Auden thought of himself first and foremost as a poet, and the core of his work are the more than three hundred shorter poems and six longer poems that he chose to preserve in his later collected editions. His poetry was encyclopedic in scope and method, ranging in form from limericks and doggerel to a "Christmas Oratorio," a baroque eclogue; ranging in style from the cliches of pop songs to complex philosophical meditations, and ranging in subject-matter from the corns on his toes to the evolution of European society.

As a poet, Auden "has been admired for his unsurpassed technical virtuosity and an ability to write poems in nearly every imaginable verse form; the incorporation in his work of popular culture, current events, and vernacular speech; and also for the vast range of his intellect, which drew easily from an extraordinary variety of literatures, art forms, social and political theories, and scientific and technical information."[5]

Auden wrote a considerable body of criticism and essays as well as co-authoring some drama with his friend Christopher Isherwood, but he is primarily known as a poet. Auden's work is characterised by exceptional variety, ranging from such rigorous traditional forms as the villanelle to original yet intricate forms, as well as the technical and verbal skills Auden displayed regardless of form. He was also partly responsible for re-introducing Anglo-Saxon accentual meter to English poetry, particularly during the 1930s. An area of controversy is the extent to which Auden reworked poems in successive publications, and dropped several of his best-known poems from collected editions because he no longer felt they were honest or accurate. His literary executor, Edward Mendelson, makes the case in his introduction to Auden's Selected Poems that this was in fact an affirmation of Auden's serious belief in the power and importance of poetry. The Selected Poems include some of the verse Auden rejected, and early versions of some which he later revised.

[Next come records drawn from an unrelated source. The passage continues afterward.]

-- ==== Sys2Proof/Machine/Recorder.lean ====
section
/-! DEFINITION. The recorder's states (spec/16, R492–R495): arming, triggers by command, freezing, and the way into
replay. The ring itself is in Ops. -/

namespace Sys2Proof.Machine

/-- ARM (R492): BAD_STATE with no region 6, or in replay (R495); BUSY while an RDREQ on the ring is being answered; no change
while it records. -/
def State.recArm (s : State) : Nat × State :=
  if s.rgnSize 6 == 0 || s.is AG_RP_STAT_MODE then (stBadState, s)
  else if !s.ringReads.isEmpty then (stBusy, s)
  else if s.recording then (stOk, s)
  else (stOk, s.recStart)

/-- FROZEN entered (R492). -/
def State.recFreeze (s : State) : State :=
  if s.recording then ((s.put AG_STAT_STATE 3).ringSync).raise 0x8102 0 0 0 else s

/-- What a write to AG_CTRL sets off: ARM, then TRIGGER, then FREEZE. -/
def State.recCtrl (s : State) (w : Nat) : Nat × State :=
  let r := if bit w 0 then s.recArm else (stOk, s)
  if r.1 != stOk then r
  else
    let s := if bit w 1 then r.2.trigger 2 0 else r.2
    (stOk, if bit w 2 then s.recFreeze else s)

/-- POST ends once POST_PCT of the ring's bytes have been written since its TRIGGER entry (R492). -/
def State.postDone (s : State) : State :=
  if s.get AG_STAT_STATE == 2 && decide (s.rgnSize 6 * s.get AG_TRIG_CFG_POST_PCT ≤ s.agate.postBytes * 100) then
    s.recFreeze
  else s

def execRecPostDone (t : Nat) (s : State) : Host.Outcome State Fault Refusal := run t State.postDone s

/-- Replay entered (R495). -/
def State.replayEnter (s : State) : Nat × State :=
  if s.base == .single && !s.pairEn && !s.is PG_JOB_STAT_RUNNING &&
      (List.range 96).all (fun l => !s.is (LANE_STAT_TSTATE l)) then
    (stOk, ((s.put AG_RP_STAT_MODE 1).flag GL_ROLE_STAT_REPLAY true).put AG_STAT_STATE 0 |>.ringSync)
  else (stBadState, s)

/-- Limits of the AG_ registers. -/
def limitAg (_s : State) (a new _mask : Nat) : Verdict :=
  if a = AG_CFG then rangeUnless (bits new 15 7 != 0)
  else if a = AG_TRIG_CFG then rangeUnless (decide (bits new 6 0 ≤ 100))
  else none

end Sys2Proof.Machine
end

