-- ==== Sys2Proof/Machine/Reqs.lean ====
section
/-! DEFINITION. The rows of the table that are WRITE commands to one register: each is a WRITE whose body is the items
before it, the row's own item and the items after it (R423, R428). -/

namespace Sys2Proof.Machine

/-- The items around a row's own, in body order. -/
def around (pre post mine : List WriteItem) : List Nat := (pre ++ mine ++ post).flatMap WriteItem.words

/-- A WRITE request with a row's own items among others. -/
def State.writeReq (h : DcpHdr) (pre post mine : List WriteItem) (s : State) : State := s.request 0x02 h (around pre post mine)

/-- An item that sets the bits of a mask, and writes further ones as commanded. -/
def setting (addr own mask value : Nat) : WriteItem := ⟨addr, mask ||| own, value ||| own⟩

/-- GL_CMT_CTRL.GAP_COMMIT (R115, R120, R523). -/
def execGapCommit (t : Nat) (h : DcpHdr) (pre post : List WriteItem) (s : State) :
    Host.Outcome State Fault Refusal :=
  run t (fun s => s.writeReq h pre post [⟨GL_CMT_CTRL, 1, 1⟩]) s

/-- GL_CMT_CTRL.TICK_COMMIT (R118). -/
def execTickCommit (t : Nat) (h : DcpHdr) (pre post : List WriteItem) (s : State) :
    Host.Outcome State Fault Refusal :=
  run t (fun s => s.writeReq h pre post [⟨GL_CMT_CTRL, 2, 2⟩]) s

/-- SC_BARn_APPLY_CTRL with ARM and its other fields (R161). -/
def execArm (t : Nat) (h : DcpHdr) (pre post : List WriteItem) (b mask value : Nat) (s : State) :
    Host.Outcome State Fault Refusal :=
  run t (fun s => if b < 8 then s.writeReq h pre post [setting (SC_BAR_APPLY_CTRL b) 0x200 mask value] else s) s

/-- WP_SRC_CTRL.SWAP (R182). -/
def execSwap (t : Nat) (h : DcpHdr) (pre post : List WriteItem) (s : State) :
    Host.Outcome State Fault Refusal :=
  run t (fun s => s.writeReq h pre post [⟨WP_SRC_CTRL, 1, 1⟩]) s

/-- WP_SRC_CTRL.RESTORE (R182). -/
def execRestore (t : Nat) (h : DcpHdr) (pre post : List WriteItem) (s : State) :
    Host.Outcome State Fault Refusal :=
  run t (fun s => s.writeReq h pre post [⟨WP_SRC_CTRL, 2, 2⟩]) s

/-- WP_ENC_CFG (R530). -/
def execEncCfgWrite (t : Nat) (h : DcpHdr) (pre post : List WriteItem) (mask value : Nat) (s : State) :
    Host.Outcome State Fault Refusal :=
  run t (fun s => s.writeReq h pre post [⟨WP_ENC_CFG, mask, value⟩]) s

/-- TB_INCR, both words (R206). -/
def execTbIncrWrite (t : Nat) (h : DcpHdr) (pre post : List WriteItem) (incr : Nat) (s : State) :
    Host.Outcome State Fault Refusal :=
  run t (fun s => s.writeReq h pre post [⟨TB_INCR_LO, 0xFFFFFFFF, incr % 2 ^ 32⟩, ⟨TB_INCR_HI, 0xFFFFFFFF, incr / 2 ^ 32⟩]) s

/-- TB_OFS_ADJ, both words (R207). -/
def execTbOfsAdj (t : Nat) (h : DcpHdr) (pre post : List WriteItem) (adj : Int) (s : State) :
    Host.Outcome State Fault Refusal :=
  run t (fun s => s.writeReq h pre post [⟨TB_OFS_ADJ_LO, 0xFFFFFFFF, unsgn 64 adj % 2 ^ 32⟩, ⟨TB_OFS_ADJ_HI, 0xFFFFFFFF, unsgn 64 adj / 2 ^ 32⟩]) s

/-- LANE_CFG (R237). -/
def execLaneCfgWrite (t : Nat) (h : DcpHdr) (pre post : List WriteItem) (l mask value : Nat) (s : State) :
    Host.Outcome State Fault Refusal :=
  run t (fun s => if l < 100 then s.writeReq h pre post [⟨LANE_CFG l, mask, value⟩] else s) s

/-- FS_BARn_STB (R294). -/
def execStrobeWrite (t : Nat) (h : DcpHdr) (pre post : List WriteItem) (b mask value : Nat) (s : State) :
    Host.Outcome State Fault Refusal :=
  run t (fun s => if b < 8 then s.writeReq h pre post [⟨FS_BAR_STB b, mask, value⟩] else s) s

/-- FS_WD_CLR (R300). -/
def execFsWdClr (t : Nat) (h : DcpHdr) (pre post : List WriteItem) (bars : Nat) (s : State) :
    Host.Outcome State Fault Refusal :=
  run t (fun s => s.writeReq h pre post [⟨FS_WD_CLR, 0xFF, bars⟩]) s

/-- FS_SAFE_CTRL.INHIBIT set to 1 (R302). -/
def execSafeInhibit (t : Nat) (h : DcpHdr) (pre post : List WriteItem) (s : State) :
    Host.Outcome State Fault Refusal :=
  run t (fun s => s.writeReq h pre post [⟨FS_SAFE_CTRL, 1, 1⟩]) s

/-- FS_SAFE_CTRL.CLEAR, with INHIBIT as commanded (R304). -/
def execSafeClear (t : Nat) (h : DcpHdr) (pre post : List WriteItem) (mask value : Nat) (s : State) :
    Host.Outcome State Fault Refusal :=
  run t (fun s => s.writeReq h pre post [⟨FS_SAFE_CTRL, mask % 2 ||| 2, value % 2 ||| 2⟩]) s

/-- PW_GATE (R465). -/
def execBarGate (t : Nat) (h : DcpHdr) (pre post : List WriteItem) (mask value : Nat) (s : State) :
    Host.Outcome State Fault Refusal :=
  run t (fun s => s.writeReq h pre post [⟨PW_GATE, mask, value⟩]) s

/-- PR_CTRL.SWITCH (R398). -/
def execSwitch (t : Nat) (h : DcpHdr) (pre post : List WriteItem) (s : State) :
    Host.Outcome State Fault Refusal :=
  run t (fun s => s.writeReq h pre post [⟨PR_CTRL, 1, 1⟩]) s

/-- PR_CTRL.LEAVE (R406). -/
def execLeave (t : Nat) (h : DcpHdr) (pre post : List WriteItem) (s : State) :
    Host.Outcome State Fault Refusal :=
  run t (fun s => s.writeReq h pre post [⟨PR_CTRL, 2, 2⟩]) s

/-- PR_CTRL.CLR_DEMOTE (R397). -/
def execClrDemote (t : Nat) (h : DcpHdr) (pre post : List WriteItem) (s : State) :
    Host.Outcome State Fault Refusal :=
  run t (fun s => s.writeReq h pre post [⟨PR_CTRL, 4, 4⟩]) s

/-- BY_BARn_CTRL.REVIVE (R353). -/
def execRevive (t : Nat) (h : DcpHdr) (pre post : List WriteItem) (b : Nat) (s : State) :
    Host.Outcome State Fault Refusal :=
  run t (fun s => if b < 8 then s.writeReq h pre post [⟨BY_BAR_CTRL b, 1, 1⟩] else s) s

/-- BY_BARn_CTRL.RESET_EST (R353). -/
def execResetEst (t : Nat) (h : DcpHdr) (pre post : List WriteItem) (b : Nat) (s : State) :
    Host.Outcome State Fault Refusal :=
  run t (fun s => if b < 8 then s.writeReq h pre post [⟨BY_BAR_CTRL b, 2, 2⟩] else s) s

/-- BY_CTRL.REG_CLR (R361). -/
def execRegClr (t : Nat) (h : DcpHdr) (pre post : List WriteItem) (s : State) :
    Host.Outcome State Fault Refusal :=
  run t (fun s => s.writeReq h pre post [⟨BY_CTRL, 0x400, 0x400⟩]) s

/-- BY_STRIP_CTRL.FORCE (R354). -/
def execStripForce (t : Nat) (h : DcpHdr) (pre post : List WriteItem) (bars : Nat) (s : State) :
    Host.Outcome State Fault Refusal :=
  run t (fun s => s.writeReq h pre post [⟨BY_STRIP_CTRL, 0xFF, bars⟩]) s

/-- CS_ENCn_CTRL.FLUSH (R98). -/
def execFlush (t : Nat) (h : DcpHdr) (pre post : List WriteItem) (n : Nat) (s : State) :
    Host.Outcome State Fault Refusal :=
  run t (fun s => if n < 4 then s.writeReq h pre post [⟨CS_ENC_CTRL n, 1, 1⟩] else s) s

/-- LANE_SCAN_CTRL.MAP (R250). -/
def execLaneScanMap (t : Nat) (h : DcpHdr) (pre post : List WriteItem) (l : Nat) (s : State) :
    Host.Outcome State Fault Refusal :=
  run t (fun s => if l < 100 then s.writeReq h pre post [⟨LANE_SCAN_CTRL l, 1, 1⟩] else s) s

/-- WP_PRBn_CTRL.POP (R190). -/
def execProbePop (t : Nat) (h : DcpHdr) (pre post : List WriteItem) (n : Nat) (s : State) :
    Host.Outcome State Fault Refusal :=
  run t (fun s => if n < 4 then s.writeReq h pre post [⟨WP_PRB_CTRL n, 1, 1⟩] else s) s

/-- HP_PTP_RXQ_CTRL.POP (R221). -/
def execPtpRxqPop (t : Nat) (h : DcpHdr) (pre post : List WriteItem) (s : State) :
    Host.Outcome State Fault Refusal :=
  run t (fun s => s.writeReq h pre post [⟨HP_PTP_RXQ_CTRL, 1, 1⟩]) s

/-- HP_PTP_TX_CTRL.SEND with the port, transport and length (R222). -/
def execPtpSend (t : Nat) (h : DcpHdr) (pre post : List WriteItem) (mask value : Nat) (s : State) :
    Host.Outcome State Fault Refusal :=
  run t (fun s => s.writeReq h pre post [setting HP_PTP_TX_CTRL 1 mask value]) s

/-- AG_CTRL.ARM (R492). -/
def execRecArm (t : Nat) (h : DcpHdr) (pre post : List WriteItem) (s : State) :
    Host.Outcome State Fault Refusal :=
  run t (fun s => s.writeReq h pre post [⟨AG_CTRL, 1, 1⟩]) s

/-- AG_CTRL.TRIGGER (R493); the other triggers act within the commands that cause them. -/
def execRecTrigger (t : Nat) (h : DcpHdr) (pre post : List WriteItem) (s : State) :
    Host.Outcome State Fault Refusal :=
  run t (fun s => s.writeReq h pre post [⟨AG_CTRL, 2, 2⟩]) s

/-- AG_CTRL.FREEZE (R492). -/
def execRecFreeze (t : Nat) (h : DcpHdr) (pre post : List WriteItem) (s : State) :
    Host.Outcome State Fault Refusal :=
  run t (fun s => s.writeReq h pre post [⟨AG_CTRL, 4, 4⟩]) s

/-- AG_RP_CTRL.ENTER (R495). -/
def execReplayEnter (t : Nat) (h : DcpHdr) (pre post : List WriteItem) (s : State) :
    Host.Outcome State Fault Refusal :=
  run t (fun s => s.writeReq h pre post [⟨AG_RP_CTRL, 1, 1⟩]) s

/-- AG_RP_CTRL.RUN, with STOP_MM as commanded (R496). -/
def execReplayRun (t : Nat) (h : DcpHdr) (pre post : List WriteItem) (mask value : Nat) (s : State) :
    Host.Outcome State Fault Refusal :=
  run t (fun s => s.writeReq h pre post [setting AG_RP_CTRL 2 (mask &&& 4) (value &&& 4)]) s

/-- BT_PWR_CTRL.SLEEP (R460). -/
def execSleep (t : Nat) (h : DcpHdr) (pre post : List WriteItem) (s : State) :
    Host.Outcome State Fault Refusal :=
  run t (fun s => s.writeReq h pre post [⟨BT_PWR_CTRL, 1, 1⟩]) s

end Sys2Proof.Machine
end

Auden always saw himself as a northerner and had a lifelong allegiance to the high limestone moorland of the North Pennines in Durham, Northumberland and Cumbria, in particular the poignant remains of the once-thriving lead mining industry. Auden called it his 'Mutterland' and his 'great good place'. Auden first went north (to Rookhope, County Durham) in 1919 and the Pennine landscapes excited a Wordsworthian visionary intensity in the twelve-year-old Wystan.

From 1921 Auden often stayed at his parents' cottage atThrelkeld near Keswick in Cumbria, and some forty of the poems of the 1920s and 1930s and two influential plays Paid on Both Sides and The Dog Beneath the Skin are set in the North Pennines. The 1922 epiphany when Auden first became conscious of himself as a creative artist, occurred at Rookhope, when he dropped a stone down a flooded mineshaft.

In her introduction to Juvenilia: Poems 1922-1928 (1994), Katherine Bucknell traces themes relating to Auden's career and describes important aspects of his years at Gresham's School and Christ Church, Oxford, highlighting his instinct for experimentation and the testing of tradition.

References to the North Pennine area, and lead mining, occur constantly throughout Auden’s later life in both prose and verse, most notably in the poems "New Year Letter" (1940); "The Age of Anxiety" (1947); "Amor Loci" (1965) and "Prologue at Sixty" (1967), wherein he calls himself a "Son of the North", as well as the magazine article, printed in Vogue in 1954, "England: Six Unexpected Days", a suggested driving itinerary mostly through the Pennine Dales.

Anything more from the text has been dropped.